-- ==== Sys2Proof/Machine/MixerFn.lean ====
section
/-! DEFINITION. The shared procedures and tables of 44_mixer.md that need no state: STEPTAB, VOL and the pan rule. -/

namespace Sys2Proof.Machine

/-- STEPTAB[p] at output rate R (R262); a sentinel of POW_F becomes 0xFFFFFFFF (C13). -/
def stepEntry (R p : Nat) : Word :=
  toWord (powF pitchBase (truncDiv (((p : Int) - 128) * pitchRefRate * 65536) (pitchSpan * R)))

/-- The whole of STEPTAB for an output rate (R262). -/
def buildStepTab (outRate : Word) : Vector Word 256 :=
  Vector.ofFn fun p => stepEntry outRate.toNat p.val

/-- VOL[v][s] (R263). -/
def volEntry (volDiv : Nat) (v : Fin 128) (s : Nat) : Int :=
  truncDiv ((v.val : Int) * ((s : Int) - 128) * 256) volDiv

/-- The left volume of VOLPAN before its check (R270). -/
def panLeft (vol sep : Int) : Int :=
  let s1 := sep + 1
  vol - shr (vol * s1 * s1) 16

/-- The right volume of VOLPAN before its check (R270): the offset is (separation + 1) - 257 (C10). -/
def panRight (vol sep : Int) : Int :=
  let s2 := sep + 1 - 257
  vol - shr (vol * s2 * s2) 16

/-- FAULT_INFO of VOLUME_RANGE (R270, R340): zext_16(lv) | zext_16(rv) << 16. -/
def volumeInfo (lv rv : Int) : Word := (BitVec.ofInt 16 rv) ++ (BitVec.ofInt 16 lv)

/-- A volume as a row of VOL, if it is one (R270, R272). -/
def volumeRow (v : Int) : Option (Fin 128) :=
  if h : 0 ≤ v ∧ v ≤ 127 then some ⟨v.toNat, by omega⟩ else none

/-- VOLPAN (R270): the two rows, or the information word of VOLUME_RANGE. -/
def volPan (vol sep : Int) : Except Word (Fin 128 × Fin 128) :=
  let lv := panLeft vol sep
  let rv := panRight vol sep
  match volumeRow lv, volumeRow rv with
  | some l, some r => .ok (l, r)
  | _, _ => .error (volumeInfo lv rv)

end Sys2Proof.Machine
end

####

To do: Give only the number of lines in the listing above that include the string "volDiv".

Exercise solution: 2